Above, one of Three Untitled Framing Devices by John O'Brien and Cielo Pessione, "placed in relationship to where an interesting panorama could be framed." I found that you could frame the panorama with the device, or you could frame the device against the the panorama. Each device was mounted atop a base etched with a quotation. This one, by Annie Dillard, said, "Spend the afternoon. You can't take it with you."
Below, Richard Newton's Seek no evil - Fear no evil - Be no evil echoed the Tarot by interpreting three of the cards in a traditional deck. I found them all striking, but Fear no evil was especially spooky when viewed from the high path in the misty woods.
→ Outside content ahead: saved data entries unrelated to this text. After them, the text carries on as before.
-- ==== Sys2Proof/Machine/Huffman.lean ====
section
/-! DEFINITION. The Huffman unit (42_huffman.md; 10_state.md R48, R49). -/

namespace Sys2Proof.Machine

/-! ### Reading the unit's RAMs -/

/-- `U.FREQ[i]`. -/
def Huffman.freqAt (h : Huffman) (i : Nat) : Word := h.freq.read (unwrittenWord .freq) i

/-- `U.NODE[i]`. -/
def Huffman.nodeAt (h : Huffman) (i : Nat) : Node := h.node.read unwrittenNode i

/-- `U.CODE[i].STR`; `U.CODE[i].LEN` is its length. -/
def Huffman.codeAt (h : Huffman) (i : Nat) : List Bool := h.code.read unwrittenCode i

/-! ### The frequency table (R210) -/

/-- `U.FREQ[b] <- U.FREQ[b] + 1` for each input byte. -/
def countBytes (freq : Store Word) : List Byte → Store Word
  | [] => freq
  | b :: bs => countBytes (freq.put b.toNat (freq.read (unwrittenWord .freq) b.toNat + 1)) bs

/-- HUF_FREQ's loops over the table and the input (R210). -/
def fillFreq (s : State) : State :=
  s.setHuf { s.huf with freq := countBytes (s.huf.freq.fill 256 0) s.input }

/-- HUF_FREQ's pseudocode (R210). -/
def hufFreq : Cmd Unit := do
  checkIn
  modify fun s => (fillFreq s).setValid s.valid.afterFreq

/-- HUF_FREQ (R210). -/
def execHufFreq (s : State) : Host.Outcome State Fault Refusal := runCmd hufFreq s

/-! ### The tree builder (R211, R212) -/

/-- A live node of BuildTree: its weight and its index. -/
structure LiveNode where
  wt : Word
  idx : Nat
  deriving DecidableEq, Repr

/-- `(WT, index)` compared lexicographically (R212). -/
def LiveNode.before (a b : LiveNode) : Bool :=
  decide (a.wt.toNat < b.wt.toNat) || (decide (a.wt = b.wt) && decide (a.idx < b.idx))

/-- The least of `a` and the nodes of a list. -/
def leastFrom (a : LiveNode) : List LiveNode → LiveNode
  | [] => a
  | b :: rest => leastFrom (if b.before a then b else a) rest

/-- Remove the least element of the live nodes. -/
def takeLeast : List LiveNode → Option (LiveNode × List LiveNode)
  | [] => none
  | a :: rest => some (leastFrom a rest, (a :: rest).erase (leastFrom a rest))

/-- `U.NODE[i] <- {KIND: LEAF, VAL: s, WT: U.FREQ[s]}`. -/
def Huffman.putLeaf (h : Huffman) (i : Nat) (sym : Nat) : Huffman :=
  { h with node := h.node.put i (.leaf (BitVec.ofNat 8 sym)), nodeWt := h.nodeWt.put i (h.freqAt sym) }

/-- `U.NODE[i] <- {KIND: INTERNAL, LEFT: a, RIGHT: b, WT: wt}`. -/
def Huffman.putInternal (h : Huffman) (i a b : Nat) (wt : Word) : Huffman :=
  { h with node := h.node.put i (.internal (BitVec.ofNat 9 a) (BitVec.ofNat 9 b)), nodeWt := h.nodeWt.put i wt }

/-- The leaves in increasing symbol order, from node index `k` on. -/
def putLeaves (h : Huffman) (k : Nat) : List Nat → Huffman
  | [] => h
  | sym :: rest => putLeaves (h.putLeaf k sym) (k + 1) rest

/-- The live nodes the leaves give, from node index `k` on. -/
def liveLeaves (h : Huffman) (k : Nat) : List Nat → List LiveNode
  | [] => []
  | sym :: rest => { wt := h.freqAt sym, idx := k } :: liveLeaves h (k + 1) rest

/-- The loop of BuildTree: `rounds` more combinations, the next node index `k` (R212). -/
def combineNodes : Nat → List LiveNode → Nat → Huffman → Huffman
  | 0, _, k, h => { h with nodeCnt := BitVec.ofNat 10 k, root := BitVec.ofNat 9 (k - 1) }
  | rounds + 1, live, k, h =>
    match takeLeast live with
    | none => h
    | some (a, live') =>
      match takeLeast live' with
      | none => h
      | some (b, live'') =>
        combineNodes rounds ({ wt := a.wt + b.wt, idx := k } :: live'') (k + 1)
          (h.putInternal k a.idx b.idx (a.wt + b.wt))

/-- The symbols with a non-zero count, in increasing order (R212). -/
def Huffman.symbols (h : Huffman) : List Nat := (List.range 256).filter fun i => decide (h.freqAt i ≠ 0)

/-- BuildTree on a table with at least one symbol (R212): `n` symbols take `n - 1` combinations. -/
def Huffman.build (h : Huffman) : Huffman :=
  combineNodes (h.symbols.length - 1) (liveLeaves h 0 h.symbols) h.symbols.length (putLeaves h 0 h.symbols)

/-- `BuildTree()` (R212). -/
def buildTree : Cmd Unit := do
  let s ← get
  raiseIf (s.huf.symbols = []) .emptyInput
  set (s.setHuf s.huf.build)

/-- HUF_TREE's pseudocode (R211). -/
def hufTree : Cmd Unit := do
  need (·.freq)
  buildTree
  modify fun s => s.setValid s.valid.afterTree

/-- HUF_TREE (R211). -/
def execHufTree (s : State) : Host.Outcome State Fault Refusal := runCmd hufTree s

/-! ### The abstract tree (R49) -/

/-- The tree as an inductive value (R49). -/
inductive HTree where
  | leaf (val : Byte)
  | internal (left right : HTree)
  deriving DecidableEq, Repr

/-- `T(i)` of R49, at most `depth` levels deep: `none` where the walk does not end in leaves within them, which no tree
that BuildTree or Parse makes does (log 14). -/
def abstractTree (nodeAt : Nat → Node) : Nat → Nat → Option HTree
  | 0, _ => none
  | depth + 1, i =>
    match nodeAt i with
    | .leaf v => some (.leaf v)
    | .internal l r =>
      match abstractTree nodeAt depth l.toNat with
      | none => none
      | some tl =>
        match abstractTree nodeAt depth r.toNat with
        | none => none
        | some tr => some (.internal tl tr)

/-- `T(U.ROOT)` (R49): at most 511 nodes, so at most 511 levels. -/
def Huffman.tree (h : Huffman) : Option HTree := abstractTree h.nodeAt Config.nodeLimit h.root.toNat

/-- The tree a command walks. A node store that holds none is met by no run; a walk over it would step outside every
tree, which CU calls CorruptTree (R223, U3 of 93_implementation_defined.md; log 14). -/
def currentTree : Cmd HTree := do
  let s ← get
  match s.huf.tree with
  | some t => pure t
  | none => raise .corruptTree

/-! ### Codes (R213) -/

/-- `Walk(i, p)`: the leaves in pre-order with the path to each (R213). -/
def HTree.paths : HTree → List Bool → List (Byte × List Bool)
  | .leaf v, p => [(v, p)]
  | .internal l r, p => l.paths (p ++ [false]) ++ r.paths (p ++ [true])

/-- The assignments `U.CODE[v] <- p` in their order (R213): a leaf root gets the code "0". -/
def HTree.codes : HTree → List (Byte × List Bool)
  | .leaf v => [(v, [false])]
  | .internal l r => (HTree.internal l r).paths []

/-- Carry out the assignments, a later one over an earlier one (R213). -/
def assignCodes (code : Store (List Bool)) : List (Byte × List Bool) → Store (List Bool)
  | [] => code
  | (v, p) :: rest => assignCodes (code.put v.toNat p) rest

/-- HUF_CODES's walk (R213): every length cleared, then the assignments. -/
def fillCodes (t : HTree) (s : State) : State :=
  s.setHuf { s.huf with code := assignCodes (s.huf.code.fill 256 []) t.codes }

/-- HUF_CODES's pseudocode (R213). -/
def hufCodes : Cmd Unit := do
  need (·.tree)
  let t ← currentTree
  modify fun s => (fillCodes t s).setValid { s.valid with codes := true }

/-- HUF_CODES (R213). -/
def execHufCodes (s : State) : Host.Outcome State Fault Refusal := runCmd hufCodes s

/-! ### Tree serialization (R214, R215) -/

/-- `Ser(i)` (R214). -/
def serTree : HTree → Cmd Unit
  | .leaf v => do
    writeBits 1 1
    writeBits (byteWord v) 8
  | .internal l r => do
    writeBits 0 1
    serTree l
    serTree r

/-- HUF_SERTREE's pseudocode (R214). -/
def hufSertree : Cmd Unit := do
  need (·.tree)
  let t ← currentTree
  serTree t

/-- HUF_SERTREE (R214). -/
def execHufSertree (s : State) : Host.Outcome State Fault Refusal := runCmd hufSertree s

/-- Allocate the next node index, CORRUPT_TREE when the store is full (R215). -/
def allocNode : Cmd Nat := do
  let s ← get
  raiseIf (s.huf.nodeCnt.toNat = Config.nodeLimit) .corruptTree
  set (s.setHuf { s.huf with nodeCnt := s.huf.nodeCnt + 1 })
  pure s.huf.nodeCnt.toNat

/-- `U.NODE[i] <- n` (R215). -/
def putNode (i : Nat) (n : Node) : Cmd Unit := modify fun s => s.setHuf { s.huf with node := s.huf.node.put i n }

/-- `Parse()` (R215). Each level allocates a node, so 512 levels are never passed: the store is full before. -/
def parseTree : Nat → Cmd Nat
  | 0 => raise .corruptTree
  | depth + 1 => do
    let i ← allocNode
    let b ← readBit
    if b then do
      let v ← readBits 8
      putNode i (.leaf (v.setWidth 8))
      pure i
    else do
      let l ← parseTree depth
      let r ← parseTree depth
      putNode i (.internal (BitVec.ofNat 9 l) (BitVec.ofNat 9 r))
      pure i

/-- `U.NODECNT <- 0; U.ROOT <- Parse()` (R215, R222). -/
def parseRoot : Cmd Unit := do
  modify fun s => s.setHuf { s.huf with nodeCnt := 0 }
  let i ← parseTree (Config.nodeLimit + 1)
  modify fun s => s.setHuf { s.huf with root := BitVec.ofNat 9 i }

/-- HUF_DESTREE's pseudocode (R215). -/
def hufDestree : Cmd Unit := do
  parseRoot
  modify fun s => s.setValid s.valid.afterDestree

/-- HUF_DESTREE (R215). -/
def execHufDestree (s : State) : Host.Outcome State Fault Refusal := runCmd hufDestree s

/-! ### Symbols (R216 to R219) -/

/-- HUF_ENCSYM's pseudocode (R216). -/
def hufEncsym (sym : Byte) : Cmd Unit := do
  need (·.codes)
  let s ← get
  raiseIf (s.huf.codeAt sym.toNat = []) .stateError
  writeBitString (s.huf.codeAt sym.toNat)

/-- HUF_ENCSYM (R216). -/
def execHufEncsym (sym : BitVec 8) (s : State) : Host.Outcome State Fault Refusal := runCmd (hufEncsym sym) s

/-- The walk of one symbol from a node down to a leaf, one bit per level: 0 left, 1 right (R217). -/
def walkSymbol : HTree → Cmd Byte
  | .leaf v => pure v
  | .internal l r => do
    let b ← readBit
    if b then walkSymbol r else walkSymbol l

/-- HUF_DECSYM's pseudocode (R217). -/
def hufDecsym : Cmd Unit := do
  need (·.tree)
  let t ← currentTree
  let v ← walkSymbol t
  modify fun s => s.setRes (byteWord v)

/-- HUF_DECSYM (R217). -/
def execHufDecsym (s : State) : Host.Outcome State Fault Refusal := runCmd hufDecsym s

/-- HUF_FREQ_RD's pseudocode (R218). -/
def hufFreqRd (sym : Byte) : Cmd Unit := do
  need (·.freq)
  modify fun s => s.setRes (s.huf.freqAt sym.toNat)

/-- HUF_FREQ_RD (R218). -/
def execHufFreqRd (sym : BitVec 8) (s : State) : Host.Outcome State Fault Refusal := runCmd (hufFreqRd sym) s

/-- HUF_CODELEN's pseudocode (R219). -/
def hufCodelen (sym : Byte) : Cmd Unit := do
  need (·.codes)
  modify fun s => s.setRes (BitVec.ofNat 32 (s.huf.codeAt sym.toNat).length)

/-- HUF_CODELEN (R219). -/
def execHufCodelen (sym : BitVec 8) (s : State) : Host.Outcome State Fault Refusal := runCmd (hufCodelen sym) s

/-! ### Whole-buffer commands (R221, R222) -/

/-- The payload loop of HUF_COMPRESS (R221): the codes of the input bytes, then `(payload bits) mod 8`. -/
def writePayload (h : Huffman) : List Byte → Nat → Cmd Nat
  | [], p => pure p
  | b :: bs, p => do
    writeBitString (h.codeAt b.toNat)
    writePayload h bs ((p + (h.codeAt b.toNat).length) % 8)

/-- The tree and payload of HUF_COMPRESS for a non-empty input (R221). -/
def hufCompressBody : Cmd Unit := do
  modify fillFreq
  buildTree
  let t ← currentTree
  modify (fillCodes t)
  serTree t
  flushBits
  let s ← get
  let p ← writePayload s.huf s.input 0
  flushBits
  emitByte (BitVec.ofNat 8 p)

/-- What follows the header of HUF_COMPRESS: for an empty input the trailing byte alone (R221). -/
def hufCompressRest (n : Word) : Cmd Unit := if n = 0 then emitByte 0 else hufCompressBody

/-- HUF_COMPRESS's pseudocode (R221). -/
def hufCompress : Cmd Unit := do
  checkIn
  modify fun s => (startWriter s).setOrigSize s.inLen
  let s ← get
  emitByte (boolByte s.ctrl.isbin)
  writeBits s.inLen 32
  hufCompressRest s.inLen
  modify endCall

/-- HUF_COMPRESS (R221). -/
def execHufCompress (s : State) : Host.Outcome State Fault Refusal := runCmd hufCompress s

/-- `avail` of R222: the meaningful payload bits of `pl` payload bytes with trailing value `t`. -/
def payloadBits (pl t : Nat) : Nat := if pl = 0 then 0 else 8 * (pl - 1) + (if t = 0 then 8 else t)

/-- The payload loop of HUF_DECOMPRESS under an internal root with children `l0` and `r0` (R222): `avail` bits left, at
the node with children `l` and `r`, `left` bytes still to produce. -/
def decodePayload (l0 r0 : HTree) : Nat → HTree → HTree → Nat → Cmd Unit
  | _, _, _, 0 => pure ()
  | 0, _, _, _ + 1 => raise .corruptStream
  | avail + 1, l, r, left + 1 => do
    let b ← readBit
    match (if b then r else l) with
    | .leaf v => do
      emitByte v
      decodePayload l0 r0 avail l0 r0 left
    | .internal l' r' => decodePayload l0 r0 avail l' r' (left + 1)

/-- The tree and payload of HUF_DECOMPRESS for `n > 0` bytes (R222). -/
def hufDecompressBody (len n : Nat) : Cmd Unit := do
  parseRoot
  alignRead
  let s ← get
  raiseIf (s.reader.ptr.toNat > len - 1) .invalidContainer
  raiseIf ((s.ibufByte (len - 1)).toNat > 7) .invalidContainer
  let t ← currentTree
  match t with
  | .leaf v => repeatN n (emitByte v)
  | .internal l r => do
    modify fun u => u.setReader { u.reader with fin := BitVec.ofNat 32 (len - 1) }
    decodePayload l r (payloadBits (len - 1 - s.reader.ptr.toNat) (s.ibufByte (len - 1)).toNat) l r n

/-- What follows the header of HUF_DECOMPRESS: for an empty output nothing (R222). -/
def hufDecompressRest (len n : Nat) : Cmd Unit := if n = 0 then pure () else hufDecompressBody len n

/-- HUF_DECOMPRESS's pseudocode (R222). -/
def hufDecompress : Cmd Unit := do
  checkIn
  modify fun s => startReader (startWriter s)
  let s ← get
  raiseIf (s.inLen.toNat < 5) .invalidContainer
  let f ← readBits 8
  modify fun u => u.setIsbinIn (decide (f ≠ 0))
  let n ← readBits 32
  modify fun u => u.setOrigSize n
  hufDecompressRest s.inLen.toNat n.toNat
  modify endCall

/-- HUF_DECOMPRESS (R222). -/
def execHufDecompress (s : State) : Host.Outcome State Fault Refusal := runCmd hufDecompress s

end Sys2Proof.Machine
end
Neil Fenn's Watershed Temporary Aesthetic Improvement Program entailed the "wrapping of large numbers of rocks in blue translucent plastic paper" alluding to, among other things, "the purposes and functions of a watershed." If you click on the photo to enlarge it, you can see the meticulous work that went into creating this, with "water" trickling down from the hilltop.
Many thanks to Barbara Ellis for the photo above. (You may remember Barbara; she was good enough to lead me/us on a tour of Caltech for Pasadena Daily Photo in March.) The picture is of one of six works entitled Ponds, by Toti O'Brien. "In plain view and sheltered from casual view, ceramic boats suggest journeys, real and imagined, liberating and confounding, chosen and serendipitous." I would also add, enchanting. They were small and hard to find, even with our map of the works. I saw four before I had to go. Barbara stayed to go back over the path and find the rest. Below you see how easy they were to miss, and how much they were worth looking for.